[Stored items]
§

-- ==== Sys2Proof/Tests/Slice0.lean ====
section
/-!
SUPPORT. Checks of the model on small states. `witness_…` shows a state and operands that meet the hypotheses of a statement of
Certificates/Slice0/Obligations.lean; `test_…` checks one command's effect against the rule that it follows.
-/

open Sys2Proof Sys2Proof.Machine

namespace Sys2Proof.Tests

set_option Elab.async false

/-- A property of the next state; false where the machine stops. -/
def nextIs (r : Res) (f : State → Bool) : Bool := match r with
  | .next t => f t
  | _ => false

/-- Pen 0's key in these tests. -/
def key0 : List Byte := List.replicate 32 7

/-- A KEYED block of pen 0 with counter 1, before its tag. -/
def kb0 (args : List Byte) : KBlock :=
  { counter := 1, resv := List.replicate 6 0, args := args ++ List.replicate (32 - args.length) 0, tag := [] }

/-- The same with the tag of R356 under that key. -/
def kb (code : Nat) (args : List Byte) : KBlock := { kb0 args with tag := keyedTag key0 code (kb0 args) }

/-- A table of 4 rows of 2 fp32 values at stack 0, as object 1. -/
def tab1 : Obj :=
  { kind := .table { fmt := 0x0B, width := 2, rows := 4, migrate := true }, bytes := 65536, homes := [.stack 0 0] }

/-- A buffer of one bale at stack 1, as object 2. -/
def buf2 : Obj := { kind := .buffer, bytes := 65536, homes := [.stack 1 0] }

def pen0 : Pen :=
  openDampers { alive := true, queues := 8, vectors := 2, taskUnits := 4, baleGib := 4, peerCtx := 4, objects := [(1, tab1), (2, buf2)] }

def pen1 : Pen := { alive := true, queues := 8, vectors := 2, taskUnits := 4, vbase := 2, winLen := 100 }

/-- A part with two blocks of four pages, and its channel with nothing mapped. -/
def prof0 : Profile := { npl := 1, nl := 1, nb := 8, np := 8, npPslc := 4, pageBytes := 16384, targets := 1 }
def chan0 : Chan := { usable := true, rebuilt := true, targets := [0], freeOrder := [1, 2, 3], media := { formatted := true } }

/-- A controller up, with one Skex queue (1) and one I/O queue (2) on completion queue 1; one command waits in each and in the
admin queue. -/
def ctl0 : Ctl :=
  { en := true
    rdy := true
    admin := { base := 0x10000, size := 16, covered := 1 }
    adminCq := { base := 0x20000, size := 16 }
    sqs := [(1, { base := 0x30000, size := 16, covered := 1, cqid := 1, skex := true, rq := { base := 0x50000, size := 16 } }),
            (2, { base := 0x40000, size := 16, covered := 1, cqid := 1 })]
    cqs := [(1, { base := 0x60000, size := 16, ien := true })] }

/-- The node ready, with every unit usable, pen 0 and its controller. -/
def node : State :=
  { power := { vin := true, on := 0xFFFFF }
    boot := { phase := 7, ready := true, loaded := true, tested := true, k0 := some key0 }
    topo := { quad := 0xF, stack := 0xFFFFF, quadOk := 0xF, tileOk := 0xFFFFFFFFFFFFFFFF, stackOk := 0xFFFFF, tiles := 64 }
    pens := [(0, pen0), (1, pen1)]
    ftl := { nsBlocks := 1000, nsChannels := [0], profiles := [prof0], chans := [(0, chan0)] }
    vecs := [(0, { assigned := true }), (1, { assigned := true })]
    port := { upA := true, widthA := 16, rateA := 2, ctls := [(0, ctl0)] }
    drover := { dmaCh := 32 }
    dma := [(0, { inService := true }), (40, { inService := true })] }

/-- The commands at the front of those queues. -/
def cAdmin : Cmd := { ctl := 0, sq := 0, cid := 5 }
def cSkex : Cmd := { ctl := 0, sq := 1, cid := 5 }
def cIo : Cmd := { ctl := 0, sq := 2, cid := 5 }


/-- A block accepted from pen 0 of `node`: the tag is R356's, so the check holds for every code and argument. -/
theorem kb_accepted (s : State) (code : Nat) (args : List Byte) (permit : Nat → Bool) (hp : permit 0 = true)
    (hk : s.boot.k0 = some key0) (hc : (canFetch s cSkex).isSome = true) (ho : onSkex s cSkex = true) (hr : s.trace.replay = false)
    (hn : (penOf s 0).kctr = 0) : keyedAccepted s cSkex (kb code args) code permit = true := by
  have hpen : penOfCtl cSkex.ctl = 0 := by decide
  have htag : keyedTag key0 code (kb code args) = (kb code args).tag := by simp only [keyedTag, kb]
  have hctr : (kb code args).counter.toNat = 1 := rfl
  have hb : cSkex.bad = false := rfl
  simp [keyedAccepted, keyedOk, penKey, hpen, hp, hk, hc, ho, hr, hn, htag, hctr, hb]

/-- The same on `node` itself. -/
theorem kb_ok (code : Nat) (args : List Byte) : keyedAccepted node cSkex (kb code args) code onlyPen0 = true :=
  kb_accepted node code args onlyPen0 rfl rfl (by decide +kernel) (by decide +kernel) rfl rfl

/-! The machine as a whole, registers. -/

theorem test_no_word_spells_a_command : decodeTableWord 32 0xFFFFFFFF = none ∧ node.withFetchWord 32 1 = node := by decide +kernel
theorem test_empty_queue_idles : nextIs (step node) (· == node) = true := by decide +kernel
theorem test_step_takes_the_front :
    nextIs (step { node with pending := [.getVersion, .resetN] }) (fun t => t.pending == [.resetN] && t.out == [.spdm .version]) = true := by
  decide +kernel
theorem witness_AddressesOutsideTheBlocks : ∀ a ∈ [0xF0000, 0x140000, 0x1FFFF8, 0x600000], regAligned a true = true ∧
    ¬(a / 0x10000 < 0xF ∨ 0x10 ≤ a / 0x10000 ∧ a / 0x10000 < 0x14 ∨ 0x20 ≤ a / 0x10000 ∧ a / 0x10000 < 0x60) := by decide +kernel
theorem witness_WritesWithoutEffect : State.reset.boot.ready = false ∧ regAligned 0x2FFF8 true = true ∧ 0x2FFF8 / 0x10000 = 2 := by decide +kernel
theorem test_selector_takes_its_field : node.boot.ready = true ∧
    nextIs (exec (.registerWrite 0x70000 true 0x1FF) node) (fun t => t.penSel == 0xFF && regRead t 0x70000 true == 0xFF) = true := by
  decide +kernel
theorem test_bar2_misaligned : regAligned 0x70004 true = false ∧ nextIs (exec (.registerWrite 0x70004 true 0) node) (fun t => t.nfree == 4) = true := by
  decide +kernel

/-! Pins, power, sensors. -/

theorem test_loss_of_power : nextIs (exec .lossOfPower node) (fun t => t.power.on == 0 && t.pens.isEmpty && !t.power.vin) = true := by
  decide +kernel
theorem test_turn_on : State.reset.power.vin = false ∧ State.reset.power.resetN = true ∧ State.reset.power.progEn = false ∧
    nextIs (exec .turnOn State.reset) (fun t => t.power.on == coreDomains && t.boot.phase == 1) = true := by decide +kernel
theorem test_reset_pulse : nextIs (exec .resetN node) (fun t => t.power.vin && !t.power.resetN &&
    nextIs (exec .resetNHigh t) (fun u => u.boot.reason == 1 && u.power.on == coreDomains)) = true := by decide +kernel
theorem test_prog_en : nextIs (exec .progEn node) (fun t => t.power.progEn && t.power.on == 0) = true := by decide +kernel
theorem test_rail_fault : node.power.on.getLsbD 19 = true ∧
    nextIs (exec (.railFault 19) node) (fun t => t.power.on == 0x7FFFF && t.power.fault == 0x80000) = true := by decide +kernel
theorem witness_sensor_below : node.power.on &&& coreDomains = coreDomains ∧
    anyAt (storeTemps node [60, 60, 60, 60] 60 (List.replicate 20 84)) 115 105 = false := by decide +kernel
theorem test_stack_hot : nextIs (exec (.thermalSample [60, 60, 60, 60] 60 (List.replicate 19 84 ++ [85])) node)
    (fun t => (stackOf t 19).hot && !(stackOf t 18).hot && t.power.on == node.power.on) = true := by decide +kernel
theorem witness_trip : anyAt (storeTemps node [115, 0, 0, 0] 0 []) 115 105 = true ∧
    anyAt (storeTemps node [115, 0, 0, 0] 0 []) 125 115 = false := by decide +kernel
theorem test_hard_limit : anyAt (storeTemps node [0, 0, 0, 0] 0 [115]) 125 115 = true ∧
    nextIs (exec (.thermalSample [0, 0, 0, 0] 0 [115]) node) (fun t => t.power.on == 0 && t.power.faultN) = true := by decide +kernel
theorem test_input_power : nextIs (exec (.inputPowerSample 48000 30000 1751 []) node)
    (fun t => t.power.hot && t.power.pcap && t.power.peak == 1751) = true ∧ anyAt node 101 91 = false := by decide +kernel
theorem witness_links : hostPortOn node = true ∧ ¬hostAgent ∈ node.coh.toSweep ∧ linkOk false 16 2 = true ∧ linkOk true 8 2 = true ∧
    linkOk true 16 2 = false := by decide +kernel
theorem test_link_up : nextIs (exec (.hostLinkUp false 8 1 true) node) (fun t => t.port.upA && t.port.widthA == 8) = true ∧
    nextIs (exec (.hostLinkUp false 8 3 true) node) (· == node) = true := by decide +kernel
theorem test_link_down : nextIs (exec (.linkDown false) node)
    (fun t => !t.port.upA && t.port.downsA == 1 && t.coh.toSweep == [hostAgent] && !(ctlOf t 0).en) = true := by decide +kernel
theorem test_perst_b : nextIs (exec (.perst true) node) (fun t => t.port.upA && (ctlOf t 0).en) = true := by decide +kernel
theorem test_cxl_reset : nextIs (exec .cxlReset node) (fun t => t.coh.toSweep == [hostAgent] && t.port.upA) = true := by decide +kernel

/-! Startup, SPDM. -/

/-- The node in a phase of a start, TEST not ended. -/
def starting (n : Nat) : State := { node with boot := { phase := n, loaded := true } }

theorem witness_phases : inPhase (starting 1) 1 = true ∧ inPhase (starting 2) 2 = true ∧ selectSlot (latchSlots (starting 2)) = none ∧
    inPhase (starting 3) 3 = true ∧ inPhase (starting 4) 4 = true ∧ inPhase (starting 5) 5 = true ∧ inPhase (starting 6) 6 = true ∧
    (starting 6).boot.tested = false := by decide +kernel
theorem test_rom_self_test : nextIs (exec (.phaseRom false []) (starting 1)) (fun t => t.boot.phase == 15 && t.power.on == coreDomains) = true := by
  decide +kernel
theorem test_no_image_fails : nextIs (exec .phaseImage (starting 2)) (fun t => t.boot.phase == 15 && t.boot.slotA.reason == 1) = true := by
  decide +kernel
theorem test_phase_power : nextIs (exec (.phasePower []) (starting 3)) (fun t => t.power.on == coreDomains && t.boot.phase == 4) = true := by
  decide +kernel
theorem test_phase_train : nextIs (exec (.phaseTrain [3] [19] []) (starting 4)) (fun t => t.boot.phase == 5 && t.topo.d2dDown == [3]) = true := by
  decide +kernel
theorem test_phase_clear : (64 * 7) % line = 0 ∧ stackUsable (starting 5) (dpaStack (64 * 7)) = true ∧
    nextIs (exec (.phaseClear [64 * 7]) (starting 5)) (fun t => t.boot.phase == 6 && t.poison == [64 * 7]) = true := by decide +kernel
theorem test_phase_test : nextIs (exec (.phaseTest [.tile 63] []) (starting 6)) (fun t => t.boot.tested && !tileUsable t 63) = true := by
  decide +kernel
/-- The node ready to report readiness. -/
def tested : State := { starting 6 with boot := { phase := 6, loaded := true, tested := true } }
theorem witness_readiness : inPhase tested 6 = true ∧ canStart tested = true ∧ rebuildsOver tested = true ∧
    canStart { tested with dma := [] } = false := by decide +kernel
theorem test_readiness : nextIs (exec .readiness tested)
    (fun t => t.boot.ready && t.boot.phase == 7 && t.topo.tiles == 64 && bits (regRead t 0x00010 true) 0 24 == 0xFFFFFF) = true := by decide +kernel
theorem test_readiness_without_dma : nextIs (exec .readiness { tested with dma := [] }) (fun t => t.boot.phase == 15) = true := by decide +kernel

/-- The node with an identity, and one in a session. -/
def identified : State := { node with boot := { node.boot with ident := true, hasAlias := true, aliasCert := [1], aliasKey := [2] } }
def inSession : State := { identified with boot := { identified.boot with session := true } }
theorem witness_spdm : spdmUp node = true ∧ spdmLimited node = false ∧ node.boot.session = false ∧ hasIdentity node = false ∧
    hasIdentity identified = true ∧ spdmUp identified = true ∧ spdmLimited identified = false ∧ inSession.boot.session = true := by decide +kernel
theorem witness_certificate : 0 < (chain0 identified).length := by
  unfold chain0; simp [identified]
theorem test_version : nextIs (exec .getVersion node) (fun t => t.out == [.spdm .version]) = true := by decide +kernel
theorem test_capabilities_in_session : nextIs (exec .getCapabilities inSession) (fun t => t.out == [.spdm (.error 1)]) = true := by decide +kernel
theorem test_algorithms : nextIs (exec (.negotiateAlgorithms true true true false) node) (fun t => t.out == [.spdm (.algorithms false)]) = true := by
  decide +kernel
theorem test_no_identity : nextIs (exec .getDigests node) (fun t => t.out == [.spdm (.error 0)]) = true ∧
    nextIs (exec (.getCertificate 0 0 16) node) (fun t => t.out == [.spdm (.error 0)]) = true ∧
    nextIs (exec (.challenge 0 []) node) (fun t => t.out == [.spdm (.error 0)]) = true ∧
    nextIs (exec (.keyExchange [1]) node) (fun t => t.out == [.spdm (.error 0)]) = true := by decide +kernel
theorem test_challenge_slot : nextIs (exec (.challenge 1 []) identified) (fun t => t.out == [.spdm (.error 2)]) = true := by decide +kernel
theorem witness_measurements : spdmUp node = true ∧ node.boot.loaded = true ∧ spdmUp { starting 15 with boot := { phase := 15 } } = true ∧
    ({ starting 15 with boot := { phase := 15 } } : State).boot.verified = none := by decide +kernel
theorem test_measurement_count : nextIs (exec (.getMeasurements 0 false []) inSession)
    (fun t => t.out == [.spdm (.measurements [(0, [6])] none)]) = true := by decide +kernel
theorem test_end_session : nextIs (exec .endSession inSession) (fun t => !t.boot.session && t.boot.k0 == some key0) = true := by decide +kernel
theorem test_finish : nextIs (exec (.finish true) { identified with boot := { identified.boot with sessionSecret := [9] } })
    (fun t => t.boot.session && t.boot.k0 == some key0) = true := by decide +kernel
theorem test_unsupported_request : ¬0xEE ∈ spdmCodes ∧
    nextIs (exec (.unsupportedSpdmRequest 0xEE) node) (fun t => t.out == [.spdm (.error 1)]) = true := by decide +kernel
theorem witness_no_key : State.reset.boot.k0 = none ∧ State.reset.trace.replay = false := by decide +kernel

§

▸ **Exercise**:
Above are the records; print exactly the lines from the line with "phase := 7, ready" to the line with "dmaCh := 32", including both, and nothing else.

▸ **Task output**:
    boot := { phase := 7, ready := true, loaded := true, tested := true, k0 := some key0 }
    topo := { quad := 0xF, stack := 0xFFFFF, quadOk := 0xF, tileOk := 0xFFFFFFFFFFFFFFFF, stackOk := 0xFFFFF, tiles := 64 }
    pens := [(0, pen0), (1, pen1)]
    ftl := { nsBlocks := 1000, nsChannels := [0], profiles := [prof0], chans := [(0, chan0)] }
    vecs := [(0, { assigned := true }), (1, { assigned := true })]
    port := { upA := true, widthA := 16, rateA := 2, ctls := [(0, ctl0)] }
    drover := { dmaCh := 32 }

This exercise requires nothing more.